#### Problem:
Please repeat the records below exactly, from the first line through the line containing "unfold Exe.oncePoison", and nothing more.

#### Data for this exercise:
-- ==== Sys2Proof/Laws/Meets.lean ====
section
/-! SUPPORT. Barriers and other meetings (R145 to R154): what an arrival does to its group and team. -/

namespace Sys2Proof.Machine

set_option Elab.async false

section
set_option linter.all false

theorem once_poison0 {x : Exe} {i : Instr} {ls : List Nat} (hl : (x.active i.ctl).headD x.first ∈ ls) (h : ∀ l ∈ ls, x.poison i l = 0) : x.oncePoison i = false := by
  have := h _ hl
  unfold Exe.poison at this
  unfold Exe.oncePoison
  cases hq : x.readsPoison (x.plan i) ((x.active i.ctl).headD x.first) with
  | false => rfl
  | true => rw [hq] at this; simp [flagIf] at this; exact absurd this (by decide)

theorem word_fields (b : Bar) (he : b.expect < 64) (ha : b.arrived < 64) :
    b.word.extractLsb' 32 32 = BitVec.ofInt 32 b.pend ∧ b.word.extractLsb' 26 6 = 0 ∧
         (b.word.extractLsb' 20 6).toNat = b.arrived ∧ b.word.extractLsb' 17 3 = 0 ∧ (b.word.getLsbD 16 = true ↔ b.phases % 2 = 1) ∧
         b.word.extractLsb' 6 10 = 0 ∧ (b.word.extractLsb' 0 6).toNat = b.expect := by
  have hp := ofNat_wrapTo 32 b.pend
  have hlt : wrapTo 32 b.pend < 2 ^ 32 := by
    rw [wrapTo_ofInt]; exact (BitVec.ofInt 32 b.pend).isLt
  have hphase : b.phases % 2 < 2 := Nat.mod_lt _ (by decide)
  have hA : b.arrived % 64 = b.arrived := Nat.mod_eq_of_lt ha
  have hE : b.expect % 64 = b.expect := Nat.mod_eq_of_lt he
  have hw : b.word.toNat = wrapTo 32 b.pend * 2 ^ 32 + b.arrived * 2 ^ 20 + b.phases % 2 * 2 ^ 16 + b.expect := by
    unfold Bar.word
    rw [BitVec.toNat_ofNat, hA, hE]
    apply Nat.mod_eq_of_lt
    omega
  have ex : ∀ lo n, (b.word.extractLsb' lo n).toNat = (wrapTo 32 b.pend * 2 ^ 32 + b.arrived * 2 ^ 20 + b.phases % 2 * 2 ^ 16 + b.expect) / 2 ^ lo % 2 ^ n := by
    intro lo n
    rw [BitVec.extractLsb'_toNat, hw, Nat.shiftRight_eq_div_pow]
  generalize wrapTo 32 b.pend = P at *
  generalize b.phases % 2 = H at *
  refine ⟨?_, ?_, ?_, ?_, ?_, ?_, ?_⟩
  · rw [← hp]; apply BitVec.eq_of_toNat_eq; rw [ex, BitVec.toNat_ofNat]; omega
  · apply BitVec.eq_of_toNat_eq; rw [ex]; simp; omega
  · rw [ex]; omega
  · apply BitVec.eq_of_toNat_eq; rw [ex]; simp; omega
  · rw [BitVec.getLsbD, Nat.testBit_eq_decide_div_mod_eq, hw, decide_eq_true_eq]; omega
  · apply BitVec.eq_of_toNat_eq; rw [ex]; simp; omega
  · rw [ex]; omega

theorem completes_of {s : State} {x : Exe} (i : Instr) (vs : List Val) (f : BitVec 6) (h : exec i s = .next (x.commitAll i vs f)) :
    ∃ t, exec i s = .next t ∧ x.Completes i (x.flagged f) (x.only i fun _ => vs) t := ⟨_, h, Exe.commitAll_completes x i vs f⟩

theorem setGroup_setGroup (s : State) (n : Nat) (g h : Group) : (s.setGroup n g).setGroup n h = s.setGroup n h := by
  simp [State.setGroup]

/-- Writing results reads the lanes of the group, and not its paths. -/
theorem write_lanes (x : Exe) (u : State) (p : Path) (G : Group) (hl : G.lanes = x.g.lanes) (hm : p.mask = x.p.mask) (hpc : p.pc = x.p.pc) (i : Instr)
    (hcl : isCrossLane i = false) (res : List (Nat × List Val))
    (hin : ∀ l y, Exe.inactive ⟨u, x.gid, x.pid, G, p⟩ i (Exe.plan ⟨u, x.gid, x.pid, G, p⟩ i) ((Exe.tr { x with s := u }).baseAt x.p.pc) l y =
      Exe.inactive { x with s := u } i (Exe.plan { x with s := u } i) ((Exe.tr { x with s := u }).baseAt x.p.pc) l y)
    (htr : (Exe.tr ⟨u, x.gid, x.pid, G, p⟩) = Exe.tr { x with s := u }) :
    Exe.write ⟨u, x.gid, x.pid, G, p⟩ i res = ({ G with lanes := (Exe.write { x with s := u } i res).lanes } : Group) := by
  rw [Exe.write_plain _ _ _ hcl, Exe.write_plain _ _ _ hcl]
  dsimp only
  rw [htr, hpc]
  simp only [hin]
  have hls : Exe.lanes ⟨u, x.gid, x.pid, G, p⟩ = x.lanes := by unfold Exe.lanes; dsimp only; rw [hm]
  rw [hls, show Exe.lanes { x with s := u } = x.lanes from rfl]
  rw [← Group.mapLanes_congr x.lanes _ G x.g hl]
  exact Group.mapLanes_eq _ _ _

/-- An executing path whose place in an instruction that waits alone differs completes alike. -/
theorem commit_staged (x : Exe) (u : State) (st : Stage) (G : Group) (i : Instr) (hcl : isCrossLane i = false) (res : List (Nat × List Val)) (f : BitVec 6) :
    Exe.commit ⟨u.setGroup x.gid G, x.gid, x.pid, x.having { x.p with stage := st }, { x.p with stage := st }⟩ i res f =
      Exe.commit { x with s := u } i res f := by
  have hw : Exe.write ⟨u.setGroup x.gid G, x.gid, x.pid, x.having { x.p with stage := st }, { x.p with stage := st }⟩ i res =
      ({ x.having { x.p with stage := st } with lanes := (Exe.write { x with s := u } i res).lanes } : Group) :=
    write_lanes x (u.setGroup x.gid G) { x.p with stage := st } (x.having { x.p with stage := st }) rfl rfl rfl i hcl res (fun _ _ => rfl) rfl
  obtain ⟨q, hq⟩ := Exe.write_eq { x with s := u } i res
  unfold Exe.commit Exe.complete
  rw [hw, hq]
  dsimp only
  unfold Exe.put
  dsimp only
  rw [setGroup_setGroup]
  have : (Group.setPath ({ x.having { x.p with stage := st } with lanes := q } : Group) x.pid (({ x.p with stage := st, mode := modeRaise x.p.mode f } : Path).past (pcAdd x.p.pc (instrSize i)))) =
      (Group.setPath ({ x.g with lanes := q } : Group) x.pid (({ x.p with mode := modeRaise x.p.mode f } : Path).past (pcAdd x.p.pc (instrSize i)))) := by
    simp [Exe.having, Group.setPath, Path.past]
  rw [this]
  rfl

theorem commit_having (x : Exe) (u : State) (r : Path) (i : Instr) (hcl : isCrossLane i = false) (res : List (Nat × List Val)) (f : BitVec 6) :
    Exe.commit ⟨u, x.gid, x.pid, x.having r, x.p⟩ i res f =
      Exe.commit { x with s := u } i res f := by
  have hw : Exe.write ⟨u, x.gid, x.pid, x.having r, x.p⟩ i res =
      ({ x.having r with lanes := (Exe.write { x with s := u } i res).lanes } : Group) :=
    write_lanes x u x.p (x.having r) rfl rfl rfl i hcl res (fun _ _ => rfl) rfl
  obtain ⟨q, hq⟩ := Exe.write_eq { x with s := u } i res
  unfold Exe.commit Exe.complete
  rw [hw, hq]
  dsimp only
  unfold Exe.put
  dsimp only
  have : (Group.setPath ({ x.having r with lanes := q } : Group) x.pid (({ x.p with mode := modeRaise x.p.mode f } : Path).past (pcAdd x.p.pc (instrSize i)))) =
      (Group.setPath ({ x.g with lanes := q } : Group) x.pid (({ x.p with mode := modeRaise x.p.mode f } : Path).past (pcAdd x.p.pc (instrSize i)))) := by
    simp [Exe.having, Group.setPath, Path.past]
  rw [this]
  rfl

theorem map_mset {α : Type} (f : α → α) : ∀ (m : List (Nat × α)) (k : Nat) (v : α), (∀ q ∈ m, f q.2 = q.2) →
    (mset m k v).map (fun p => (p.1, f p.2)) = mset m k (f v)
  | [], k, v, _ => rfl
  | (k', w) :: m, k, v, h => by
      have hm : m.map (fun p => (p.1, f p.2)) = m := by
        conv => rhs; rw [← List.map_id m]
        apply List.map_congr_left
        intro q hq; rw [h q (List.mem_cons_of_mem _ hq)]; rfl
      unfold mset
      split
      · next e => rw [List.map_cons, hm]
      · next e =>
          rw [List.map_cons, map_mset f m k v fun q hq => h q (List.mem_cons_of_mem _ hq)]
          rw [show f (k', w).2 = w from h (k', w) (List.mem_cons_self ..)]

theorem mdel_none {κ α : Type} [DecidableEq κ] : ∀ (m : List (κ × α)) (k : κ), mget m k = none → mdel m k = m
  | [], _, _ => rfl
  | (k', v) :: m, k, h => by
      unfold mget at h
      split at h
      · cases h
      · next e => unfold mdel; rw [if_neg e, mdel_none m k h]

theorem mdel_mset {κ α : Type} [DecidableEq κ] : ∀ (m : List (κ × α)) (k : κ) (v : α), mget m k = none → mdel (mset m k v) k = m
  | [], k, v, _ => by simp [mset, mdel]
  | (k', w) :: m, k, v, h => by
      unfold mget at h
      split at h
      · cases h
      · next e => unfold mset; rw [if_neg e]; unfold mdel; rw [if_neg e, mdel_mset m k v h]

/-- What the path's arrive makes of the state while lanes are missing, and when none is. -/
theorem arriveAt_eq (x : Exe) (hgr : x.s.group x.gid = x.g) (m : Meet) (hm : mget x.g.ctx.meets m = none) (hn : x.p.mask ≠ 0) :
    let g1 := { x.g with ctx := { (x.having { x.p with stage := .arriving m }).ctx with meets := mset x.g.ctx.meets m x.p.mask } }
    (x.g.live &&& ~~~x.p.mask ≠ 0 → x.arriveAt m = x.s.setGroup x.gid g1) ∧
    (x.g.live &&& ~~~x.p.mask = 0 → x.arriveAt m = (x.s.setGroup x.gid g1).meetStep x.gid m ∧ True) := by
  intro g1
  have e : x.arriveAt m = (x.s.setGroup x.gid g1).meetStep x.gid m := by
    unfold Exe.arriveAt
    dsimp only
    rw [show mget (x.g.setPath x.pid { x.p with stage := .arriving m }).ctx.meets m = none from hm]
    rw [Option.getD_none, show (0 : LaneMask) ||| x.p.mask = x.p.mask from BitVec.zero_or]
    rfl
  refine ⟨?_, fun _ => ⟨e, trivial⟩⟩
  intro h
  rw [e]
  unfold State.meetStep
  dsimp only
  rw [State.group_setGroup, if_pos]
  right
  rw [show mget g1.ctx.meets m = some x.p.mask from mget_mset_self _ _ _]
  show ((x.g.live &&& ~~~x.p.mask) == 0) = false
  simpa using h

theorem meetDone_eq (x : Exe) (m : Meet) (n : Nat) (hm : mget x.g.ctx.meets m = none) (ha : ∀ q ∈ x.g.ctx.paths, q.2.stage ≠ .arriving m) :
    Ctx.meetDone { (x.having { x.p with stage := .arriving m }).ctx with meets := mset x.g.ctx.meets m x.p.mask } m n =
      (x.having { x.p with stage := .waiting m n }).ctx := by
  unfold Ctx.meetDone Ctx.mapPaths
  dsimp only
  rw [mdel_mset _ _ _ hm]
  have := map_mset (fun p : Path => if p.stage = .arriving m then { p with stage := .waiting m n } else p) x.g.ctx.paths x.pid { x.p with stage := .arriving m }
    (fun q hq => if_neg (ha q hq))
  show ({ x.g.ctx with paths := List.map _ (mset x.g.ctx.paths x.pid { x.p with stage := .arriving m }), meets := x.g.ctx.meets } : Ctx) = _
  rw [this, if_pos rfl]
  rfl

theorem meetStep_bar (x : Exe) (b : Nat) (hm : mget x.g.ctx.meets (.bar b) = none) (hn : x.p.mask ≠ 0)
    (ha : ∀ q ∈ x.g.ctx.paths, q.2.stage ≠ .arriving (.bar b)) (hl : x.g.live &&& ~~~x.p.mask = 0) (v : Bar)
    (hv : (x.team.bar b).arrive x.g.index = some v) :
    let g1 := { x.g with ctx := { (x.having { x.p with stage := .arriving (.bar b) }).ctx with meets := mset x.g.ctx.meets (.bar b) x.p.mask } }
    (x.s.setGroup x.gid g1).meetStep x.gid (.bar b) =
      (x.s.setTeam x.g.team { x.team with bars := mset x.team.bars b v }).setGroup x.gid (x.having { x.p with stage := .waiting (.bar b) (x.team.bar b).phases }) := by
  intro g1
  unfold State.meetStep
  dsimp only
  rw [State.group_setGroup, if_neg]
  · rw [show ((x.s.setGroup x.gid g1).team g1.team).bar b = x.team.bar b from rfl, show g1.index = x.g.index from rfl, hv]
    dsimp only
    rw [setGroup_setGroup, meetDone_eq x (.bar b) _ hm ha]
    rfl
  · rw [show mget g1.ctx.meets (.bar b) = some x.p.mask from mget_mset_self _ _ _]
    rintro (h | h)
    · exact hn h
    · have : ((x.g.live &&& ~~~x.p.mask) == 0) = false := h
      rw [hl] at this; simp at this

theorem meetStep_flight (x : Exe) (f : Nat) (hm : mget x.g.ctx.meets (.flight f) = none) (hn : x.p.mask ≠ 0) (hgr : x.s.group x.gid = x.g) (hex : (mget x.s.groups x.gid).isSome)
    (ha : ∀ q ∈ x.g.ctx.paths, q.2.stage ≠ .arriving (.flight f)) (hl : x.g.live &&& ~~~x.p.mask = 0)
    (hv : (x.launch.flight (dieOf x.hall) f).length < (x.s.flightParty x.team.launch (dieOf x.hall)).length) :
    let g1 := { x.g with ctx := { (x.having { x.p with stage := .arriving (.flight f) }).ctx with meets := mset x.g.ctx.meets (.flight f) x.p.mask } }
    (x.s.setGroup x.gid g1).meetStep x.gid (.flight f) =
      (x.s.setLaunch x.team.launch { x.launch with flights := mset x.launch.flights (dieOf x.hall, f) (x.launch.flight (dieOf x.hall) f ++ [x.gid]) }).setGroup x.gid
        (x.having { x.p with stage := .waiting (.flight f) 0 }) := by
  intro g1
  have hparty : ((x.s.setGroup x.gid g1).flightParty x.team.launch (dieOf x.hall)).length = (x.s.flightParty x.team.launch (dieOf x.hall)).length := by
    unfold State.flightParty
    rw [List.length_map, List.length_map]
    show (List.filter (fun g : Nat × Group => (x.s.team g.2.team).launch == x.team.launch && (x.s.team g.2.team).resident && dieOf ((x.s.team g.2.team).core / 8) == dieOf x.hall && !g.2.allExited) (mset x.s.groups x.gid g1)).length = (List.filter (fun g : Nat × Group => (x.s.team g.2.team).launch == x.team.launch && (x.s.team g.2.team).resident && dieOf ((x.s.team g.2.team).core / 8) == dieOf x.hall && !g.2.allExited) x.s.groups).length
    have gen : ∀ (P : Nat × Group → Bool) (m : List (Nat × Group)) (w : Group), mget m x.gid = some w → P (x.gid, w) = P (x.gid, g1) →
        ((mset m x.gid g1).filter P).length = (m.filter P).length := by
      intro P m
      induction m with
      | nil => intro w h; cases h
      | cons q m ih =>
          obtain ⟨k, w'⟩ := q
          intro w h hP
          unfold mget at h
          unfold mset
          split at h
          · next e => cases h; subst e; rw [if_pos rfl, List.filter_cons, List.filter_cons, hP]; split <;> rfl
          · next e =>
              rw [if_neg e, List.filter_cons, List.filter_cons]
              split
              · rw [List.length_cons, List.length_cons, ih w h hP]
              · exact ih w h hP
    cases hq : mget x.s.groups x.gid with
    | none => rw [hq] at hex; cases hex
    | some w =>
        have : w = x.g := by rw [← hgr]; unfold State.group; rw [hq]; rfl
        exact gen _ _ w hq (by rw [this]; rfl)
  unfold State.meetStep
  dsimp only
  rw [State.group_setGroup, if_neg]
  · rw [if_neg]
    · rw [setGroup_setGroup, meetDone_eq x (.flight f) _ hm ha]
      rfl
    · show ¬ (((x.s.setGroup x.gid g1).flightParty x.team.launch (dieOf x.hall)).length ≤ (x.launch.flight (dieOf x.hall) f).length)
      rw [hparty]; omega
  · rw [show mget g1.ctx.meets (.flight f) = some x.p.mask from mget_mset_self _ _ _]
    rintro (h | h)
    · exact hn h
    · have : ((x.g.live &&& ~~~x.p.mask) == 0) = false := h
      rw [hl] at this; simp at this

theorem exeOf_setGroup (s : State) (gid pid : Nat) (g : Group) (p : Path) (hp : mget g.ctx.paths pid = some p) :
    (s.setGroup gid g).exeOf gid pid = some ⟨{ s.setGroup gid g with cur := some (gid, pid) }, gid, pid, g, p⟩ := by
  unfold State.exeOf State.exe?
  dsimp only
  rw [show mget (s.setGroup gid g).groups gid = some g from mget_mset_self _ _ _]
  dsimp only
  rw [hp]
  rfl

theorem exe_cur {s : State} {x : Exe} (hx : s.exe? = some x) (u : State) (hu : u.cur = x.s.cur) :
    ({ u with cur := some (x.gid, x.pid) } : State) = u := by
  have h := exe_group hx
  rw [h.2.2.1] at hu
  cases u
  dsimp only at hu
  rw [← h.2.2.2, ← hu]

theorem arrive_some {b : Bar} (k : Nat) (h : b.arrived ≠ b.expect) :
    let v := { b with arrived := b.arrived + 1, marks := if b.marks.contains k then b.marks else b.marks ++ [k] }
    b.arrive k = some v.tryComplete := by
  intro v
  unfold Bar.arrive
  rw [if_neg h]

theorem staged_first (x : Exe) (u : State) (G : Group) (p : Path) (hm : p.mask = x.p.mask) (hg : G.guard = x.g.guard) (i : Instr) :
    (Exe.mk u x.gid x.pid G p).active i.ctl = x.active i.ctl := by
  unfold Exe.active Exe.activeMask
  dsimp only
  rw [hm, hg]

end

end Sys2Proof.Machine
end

#### Task answer:
-- ==== Sys2Proof/Laws/Meets.lean ====
section
/-! SUPPORT. Barriers and other meetings (R145 to R154): what an arrival does to its group and team. -/

namespace Sys2Proof.Machine

set_option Elab.async false

section
set_option linter.all false

theorem once_poison0 {x : Exe} {i : Instr} {ls : List Nat} (hl : (x.active i.ctl).headD x.first ∈ ls) (h : ∀ l ∈ ls, x.poison i l = 0) : x.oncePoison i = false := by
  have := h _ hl
  unfold Exe.poison at this
  unfold Exe.oncePoison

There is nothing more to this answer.